-- ==== Sys2Proof/Machine/Dbg.lean ====
section
/-! DEFINITION. Machine/Dbg.lean: the debug port's registers, the access levels and authentication, halts and comparators
(15_debug.md). System accesses, fed instructions and steps are in Machine/Probe.lean. -/

namespace Sys2Proof.Machine

open Reg

/-! ### Run control -/

/-- A load, or an iteration of a load under REPI: abandoned while the port holds it, not so an atomic or a store already sent (R164). A
RET's pop is a load. -/
def Op.abandonable (op : Op) (body : Word) : Bool :=
  match op with
  | .ld .. | .ldi .. | .ldl .. | .ll .. | .ret => true
  | .repi _ | .repr _ => (match Op.decode body with | some (.ldi ..) => true | _ => false)
  | _ => false

/-- A core that waits may leave its instruction for an interrupt or a halt (R116, R163, R164); a REPN that has begun runs to its end
(R110), and so does the entry of an exception. -/
def Wait.leavable : Wait → Bool
  | .none | .wfe | .waitt .. => true
  | .overlap _ _ rep => rep.isNone
  | .held op body rep _ => rep.isNone && op.abandonable body
  | .fetch .. => true
  | .slot _ => false

/-- A core's wait, if any, may be left. -/
def Chip.waitOpen (s : Chip) (e : CoreId) : Bool := s.cores[e].wait.leavable

/-- The instruction a core is at is an MFS of TBH that follows an MFS of TBL (R63). -/
def Chip.tornPair (s : Chip) (e : CoreId) : Bool :=
  s.cores[e].tblPair &&
    match (s.fetch e s.cores[e].pc).2 with
    | .ok w => (match Op.decode w with | some (.mfs _ sr) => sr == 0x0B | _ => false)
    | _ => false

/-- A core stands at a boundary at which an interrupt or a halt may be taken, the offer's own conditions apart (R63, R65, R163). -/
def Chip.boundary (s : Chip) (e : CoreId) : Bool :=
  s.cores[e].shadows.isEmpty && !s.tornPair e && s.waitOpen e

/-- A core stands at a boundary at which a halt may take effect (R163, R479); nothing halts a curator in the boot flow. -/
def Chip.haltable (s : Chip) (e : CoreId) : Bool :=
  s.cores[e].run && !s.cores[e].halted && !(isCur e && s.dev.cur.boot) && s.boundary e

/-- A requested halt takes effect (R479, R480): on the curator it comes as a token (R355, R487). -/
def Chip.haltEffect (s : Chip) (e : CoreId) : Chip :=
  if s.dev.dbg.haltReq.getLsbD e.val && s.haltable e then (((s.tokens e [s.cores[e].token .dbgi .halt 0 []]).unwait e).onDev (·.discard e)).halt e else s

/-- A core is released from a halt: an engine's watchdog gets its grace (R398). -/
def Dev.released (d : Dev) (e : CoreId) : Dev := if isCur e then d else d.wdeGrace e.val

/-- A halted core resumes from its halt point (R483); DF is cleared, and a fault-stopped pair takes the CURATOR action (R486). -/
def Chip.resume (s : Chip) (e : CoreId) : Chip :=
  if s.cores[e].halted then
    let pc : Word := BitVec.ofNat 32 s.cores[e].pc
    let s := s.tokens e [s.cores[e].token .dbgi .resume 0 []]
    let s := s.onCore e fun c => { c with halted := false, resumed := true, df := if isCur e then c.df else false }
    let s := s.onDev fun d => (d.released e).trace (d.packet pktRun 1 (uidOf e) pc 0)
    if isCur e && s.dev.cur.stop = .fault then s.onDev (·.later .curReset) else s
  else s

/-- The cores a TARGET of RCTL names: 0 to 63 an engine, 64 the curator, 65 every engine. -/
def rctlTargets (t : Nat) : List CoreId :=
  if t = 65 then engines.map eng else if h : t < 65 then [⟨t, h⟩] else []

/-- The level run control of a target needs (R472). -/
def targetLevel (t : Nat) : Nat := if t = 64 then 3 else 2

/-- A write of RCTL (R479, R483). -/
def Chip.rctl (s : Chip) (cmd target : Nat) : Chip :=
  (rctlTargets target).foldl (fun (s : Chip) e =>
    match cmd with
    | 1 => if s.cores[e].halted then s else s.onDev fun d => d.onDbg fun b => { b with haltReq := b.haltReq ||| (1#65 <<< e.val) }
    | 2 => s.resume e
    | 3 => if s.cores[e].halted then s.onDev (·.later (.step e)) else s
    | _ => s) s

/-- The feed target. -/
def Dev.feedTarget (d : Dev) : CoreId := Fin.ofNat 65 (min (d.get DBG_FEEDST_TARGET) 64)

/-- DBG.HPC as it reads. -/
def Chip.hpc (s : Chip) : Word :=
  let c := s.cores[s.dev.feedTarget]
  if c.halted then BitVec.ofNat 32 c.pc else 0

/-- A write of DBG.HPC (R483). -/
def Chip.setHpc (s : Chip) (v : Word) : Chip :=
  let e := s.dev.feedTarget
  if s.cores[e].halted then s.onCore e fun c => { c with cb := v.extractLsb' 24 8, off := v.extractLsb' 0 24 &&& ~~~3#24 } else s

/-! ### Access levels -/

/-- A comparator's ACTION becomes OFF, a hardware change (R476). -/
def Dev.cmpOff (d : Dev) (f : Fld) : Dev :=
  if d.flag f then
    let old := d.word f.addr
    (d.put f 0).logHw f.addr old
  else d

/-- What a fall of the level below ENGINES ends (R476). -/
def Chip.belowEngines (s : Chip) : Chip :=
  let s := engines.foldl (fun s n => s.resume (eng n)) s
  s.onDev fun d =>
    let d := engines.foldl (fun d n => (List.range 4).foldl (fun d c => d.cmpOff (DBG_CMP_CTL_ACTION n c)) d) d
    d.cmpOff DBG_CTL_EMUSLEEP

/-- What a fall of the level below FULL ends (R476). -/
def Chip.belowFull (s : Chip) : Chip :=
  (s.resume curator).onDev fun d => (List.range 8).foldl (fun d c => d.cmpOff (DBG_CMPC_CTL_ACTION c)) d

/-- The access level changes (R474, R476). -/
def Chip.setLevel (s : Chip) (l : Nat) : Chip :=
  let old := s.dev.dbg.level
  let s := s.onDev (·.onDbg fun b => { b with level := l })
  if l < old then
    let s := if l < 2 then s.belowEngines else s
    if l < 3 then s.belowFull else s
  else s

/-- The debug island is reset at the start of a life-cycle transition, and the level falls (R471, R503). -/
def Chip.dbgReset (s : Chip) : Chip :=
  (s.setLevel 0).onDev fun d => { d.resetBlock 0x0E with dbg := { Dbg.rest d.lcState with level := 0 } }

/-! ### Authentication -/

/-- A method is accepted in a life-cycle state: 1 SIG, 2 PWD (R473). -/
def methodOk (lc method : Nat) : Bool :=
  match lc with
  | 1 => method == 1 || method == 2
  | 2 => method == 1
  | 3 => method == 1
  | _ => false

/-- The highest level of a life-cycle state (R473). -/
def highestLevel (lc : Nat) : Nat := if lc = 4 then 0 else 3

/-- A challenge is drawn, unless one is withheld (R474 step 1, R475). -/
def Dev.drawChallenge (d : Dev) : Dev :=
  if d.dbg.withheld ≠ 0 then d.onDbg fun b => { b with authState := 1 }
  else
    let k := d.fresh
    { d.onDbg fun b => { b with authState := 2, chal := Vector.ofFn fun i => Config.random (k + i.val) } with fresh := k + 8 }

/-- AUTH.GO (R474 step 3): DROP acts at once; a verification needs a challenge. -/
def Chip.authGo (s : Chip) (method level : Nat) : Chip :=
  if method = 0 then (if level < s.dev.dbg.level then s.setLevel level else s)
  else if s.dev.dbg.authState = 2 then s.onDev (·.onDbg fun b => { b with authState := 3, verify := some (method, level) })
  else s

/-- The response is good for a method (R474 step 3). -/
def Dev.responseOk (d : Dev) (method level : Nat) : Bool :=
  let b := d.dbg
  methodOk d.lcState method && level ≤ highestLevel d.lcState
    && (if method = 1 then Config.debugSigned b.chal.toList level b.resp.toList else Config.debugPassword (b.resp.toList.take 8))

/-- The withholding time after failure number f, in ticks (R475). -/
def withholdTicks (f : Nat) : Nat := 100 * msTicks * 2 ^ min (f - 1) 6

/-- Verification ends (R474 step 4, R475). -/
def Chip.verifyDone (s : Chip) : Chip :=
  match s.dev.dbg.verify with
  | none => s
  | some (m, l) =>
    if s.dev.responseOk m l then
      (s.onDev (·.onDbg fun b => { b with authState := 4, failCnt := 0, verify := none })).setLevel l
    else
      s.onDev fun d => d.onDbg fun b =>
        let f := min 255 (b.failCnt + 1)
        { b with authState := 5, failCnt := f, verify := none, withheld := d.tb + withholdTicks f }

/-- The withholding time runs out (R475). -/
def Dev.withholdEnd (d : Dev) : Dev :=
  if d.dbg.withheld ≠ 0 && d.dbg.withheld ≤ d.tb then
    d.onDbg fun b => { b with withheld := 0, authState := if b.authState = 1 then 0 else b.authState }
  else d

/-! ### Port registers -/

/-- The island has power: not in Off, unless Off is emulated (R471). -/
def Dev.islandOn (d : Dev) : Bool := !(d.get PWR_STAT_STATE == 4 && d.get PWR_STAT_PHASE == 0 && !d.emulated)

/-- PSTAT as it reads. -/
def Dev.pstat (d : Dev) : Word :=
  let b := d.dbg
  let busy := match b.access with | some a => one a.done.isNone | none => 0
  BitVec.ofNat 32 (0x40000000 * b.level + 0x20000000 * busy + 0x100000 * b.freason + 0x100 * b.resets + b.crcErr)

/-- A port register read by PRD; none at an unassigned index. CRCERR is read to clear. -/
def Dev.portRead (d : Dev) (i : Nat) : Dev × Option Word :=
  let b := d.dbg
  if i = 0x00 then (d, some 0x64181101)
  else if i = 0x01 then (d, some (BitVec.ofNat 32 b.adly))
  else if i = 0x02 then (d.onDbg fun b => { b with crcErr := 0 }, some d.pstat)
  else if i = 0x04 then (d, some (BitVec.ofNat 32 (0x10000 * b.authState + b.failCnt)))
  else if h : 0x08 ≤ i ∧ i < 0x10 then (d, some (b.chal[i - 0x08]'(by omega)))
  else if 0x10 ≤ i ∧ i < 0x20 then (d, some 0)
  else if i = 0x20 || i = 0x21 then (d, some (Config.fuseSerial (i - 0x20)))
  else (d, none)

/-- PCTL.ABORT (R468). -/
def Dev.abortAccess (d : Dev) : Dev := d.onDbg fun b => { b with access := b.access.map fun a => { a with aborted := true } }

/-- The port becomes dormant, its level LOCKED (R470). -/
def Chip.goDormant (s : Chip) : Chip := (s.onDev (·.onDbg fun b => { b with dormant := true })).setLevel 0

/-- A port register written by PWR; false at an unassigned index. -/
def Chip.portWrite (s : Chip) (i : Nat) (v : Word) : Chip × Bool :=
  if i = 0x01 then
    let s := s.onDev (·.onDbg fun b => { b with adly := bits v 5 0 })
    let s := if v.getLsbD 31 then s.onDev Dev.abortAccess else s
    (if v.getLsbD 30 then s.goDormant else s, true)
  else if i = 0x04 then
    let s := if v.getLsbD 30 then s.onDev Dev.drawChallenge else s
    (if v.getLsbD 31 then s.authGo (bits v 29 28) (bits v 27 26) else s, true)
  else if h : 0x10 ≤ i ∧ i < 0x20 then
    (s.onDev (·.onDbg fun b => { b with resp := b.resp.set (i - 0x10) v (by omega) }), true)
  else (s, i == 0x00 || i == 0x02 || (0x08 ≤ i && i < 0x10) || i == 0x20 || i == 0x21)

/-! ### Frames -/

/-- One covered bit enters the CRC (R466). -/
def crcBit (crc : BitVec 8) (b : Bool) : BitVec 8 :=
  let next := crc <<< 1
  if b != crc.getLsbD 7 then next ^^^ 0x07#8 else next

/-- The CRC-8 over the covered bits in the order they are sent (R466). -/
def crc8 (sent : List Bool) : BitVec 8 := sent.foldl crcBit 0

/-- A field's bits as a frame sends them: least significant first (R465). -/
def lsbFirst {n : Nat} (x : BitVec n) : List Bool := (List.range n).map x.getLsbD

/-- The CRC of a request (R465): over CMD, ADDR and, in a write, WDATA. -/
def requestCrc {n : Nat} (cmd : BitVec 4) (addr : BitVec n) (wdata : Option Word) : BitVec 8 :=
  crc8 (lsbFirst cmd ++ lsbFirst addr ++ match wdata with | some w => lsbFirst w | none => [])

/-- The four commands (R465). -/
def cmdPrd : BitVec 4 := 1
def cmdPwr : BitVec 4 := 2
def cmdSrd : BitVec 4 := 3
def cmdSwr : BitVec 4 := 4

/-- The CRC of a PRD, a PWR and a system access. -/
def prdCrc (i : BitVec 8) : BitVec 8 := requestCrc cmdPrd i none
def pwrCrc (i : BitVec 8) (v : Word) : BitVec 8 := requestCrc cmdPwr i (some v)
def sysCrc (write : Bool) (addr data : Word) : BitVec 8 :=
  if write then requestCrc cmdSwr addr (some data) else requestCrc cmdSrd addr none

/-- ACK values (R467). -/
def ackOk : Nat := 3
def ackWait : Nat := 5
def ackFault : Nat := 9
def ackLocked : Nat := 6

/-- An answer of the port. -/
def Dev.answerOk (d : Dev) (v : Option Word) : Dev := d.emit (.hdw ackOk (v.map fun w => (w, crc8 (lsbFirst w))))

/-- A refusal with its reason (R467): 1 CMD, 2 ADDR, 3 MISALIGN, 4 REFUSED, 5 OFFLINE, 6 ECC, 7 HOLD, 8 ABORTED. -/
def Dev.answerFault (d : Dev) (reason : Nat) : Dev := (d.onDbg fun b => { b with freason := reason }).emit (.hdw ackFault none)

/-- A frame reaches the port (R467, R470): a dormant port ignores it, a wrong CRC is counted, and in both cases nothing is driven. -/
def Chip.frame (s : Chip) (crcOk : Bool) (f : Chip → Chip) : Chip :=
  if !s.dev.islandOn || s.dev.dbg.dormant then s.onDev (·.emit .silent)
  else if !crcOk then s.onDev fun d => (d.onDbg fun b => { b with crcErr := min 255 (b.crcErr + 1) }).emit .silent
  else f s

/-- A PRD frame with the CRC it carries (R465). -/
def Chip.prd (s : Chip) (i : BitVec 8) (crc : BitVec 8) : Chip :=
  s.frame (crc == prdCrc i) fun s =>
    match s.dev.portRead i.toNat with
    | (d, some v) => { s with dev := d.answerOk (some v) }
    | (d, none) => { s with dev := d.answerFault 2 }

/-- A PWR frame with the CRC it carries (R465): the answer goes out before the port becomes dormant. -/
def Chip.pwrFrame (s : Chip) (i : BitVec 8) (v : Word) (crc : BitVec 8) : Chip :=
  s.frame (crc == pwrCrc i v) fun s =>
    match s.portWrite i.toNat v with
    | (s, true) => s.onDev (·.answerOk none)
    | (s, false) => s.onDev (·.answerFault 2)

/-- A PWR frame whose CRC is right. -/
def Chip.portFrame (s : Chip) (i : BitVec 8) (v : Word) : Chip := s.pwrFrame i v (pwrCrc i v)

/-- A line reset (R469): an access in progress completes, and its outcome is discarded. -/
def Dev.lineReset (d : Dev) : Dev :=
  if !d.islandOn || d.dbg.dormant then d
  else
    (d.onDbg fun b => { b with resets := min 255 (b.resets + 1), access := match b.access with
      | some a => if a.done.isSome then none else some { a with dropped := true }
      | none => none })

/-- The activation sequence wakes a dormant port (R470). -/
def Dev.activate (d : Dev) : Dev :=
  if d.islandOn && d.dbg.dormant then d.onDbg fun b => { b with dormant := false } else d

/-! ### Comparators -/

/-- A comparator's address matches an access of n bytes at a (R487): first or last byte. -/
def Dev.cmpHit (d : Dev) (addr mask : Fld) (a n : Nat) : Bool :=
  let m := 2 ^ d.get mask
  let x := d.get addr / m
  a / m == x || (a + n - 1) / m == x

/-- A comparator of a core: its address, KIND, MASK and ACTION fields, and its number; entries 0 and 1 of an engine match fetches. -/
structure Cmp where
  addr : Fld
  kind : Fld
  mask : Fld
  action : Fld
  num : Nat
  fetchOnly : Bool

/-- The comparators of a core (R487). -/
def cmpsOf (e : CoreId) : List Cmp :=
  if isCur e then (List.range 8).map fun c => ⟨DBG_CMPC_ADDR_ADDR c, DBG_CMPC_CTL_KIND c, DBG_CMPC_CTL_MASK c, DBG_CMPC_CTL_ACTION c, c, false⟩
  else (List.range 4).map fun c =>
    ⟨DBG_CMP_ADDR_ADDR e c, DBG_CMP_CTL_KIND e c, DBG_CMP_CTL_MASK e c, DBG_CMP_CTL_ACTION e c, c, c < 2⟩

/-- The kind a comparator matches: 0 READ, 1 WRITE, 2 ACCESS, 3 FETCH. -/
def Dev.cmpKind (d : Dev) (c : Cmp) : Nat := if c.fetchOnly then 3 else d.get c.kind

/-- The comparators of a core with an action bit that a fetch from a matches. -/
def Dev.fetchHits (d : Dev) (e : CoreId) (bit a : Nat) : List Cmp :=
  (cmpsOf e).filter fun c => d.bit c.action bit && d.cmpKind c == 3 && d.cmpHit c.addr c.mask a 4

/-- A data access: read, written, address and bytes. -/
structure Touch where
  read : Bool
  write : Bool
  addr : Nat
  size : Nat
  deriving DecidableEq, Repr

/-- The comparators of a core with an action bit that a data access matches. -/
def Dev.dataHits (d : Dev) (e : CoreId) (bit : Nat) (t : Touch) : List Cmp :=
  (cmpsOf e).filter fun c =>
    let k := d.cmpKind c
    d.bit c.action bit && ((k == 0 && t.read) || (k == 1 && t.write) || k == 2) && d.cmpHit c.addr c.mask t.addr t.size

/-- CMP packets (R487, R490): pc is the instruction's address. -/
def Dev.cmpPackets (d : Dev) (e : CoreId) (cs : List Cmp) (a pc : Nat) : Dev :=
  cs.foldl (fun d c => d.trace (d.packet pktCmp c.num (uidOf e) (BitVec.ofNat 32 a) (BitVec.ofNat 32 pc))) d

end Sys2Proof.Machine
end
+++
Required action:
Your reply should be the number of lines in the listing above that contain "belowEngines", with nothing added.

Output of the exercise:
2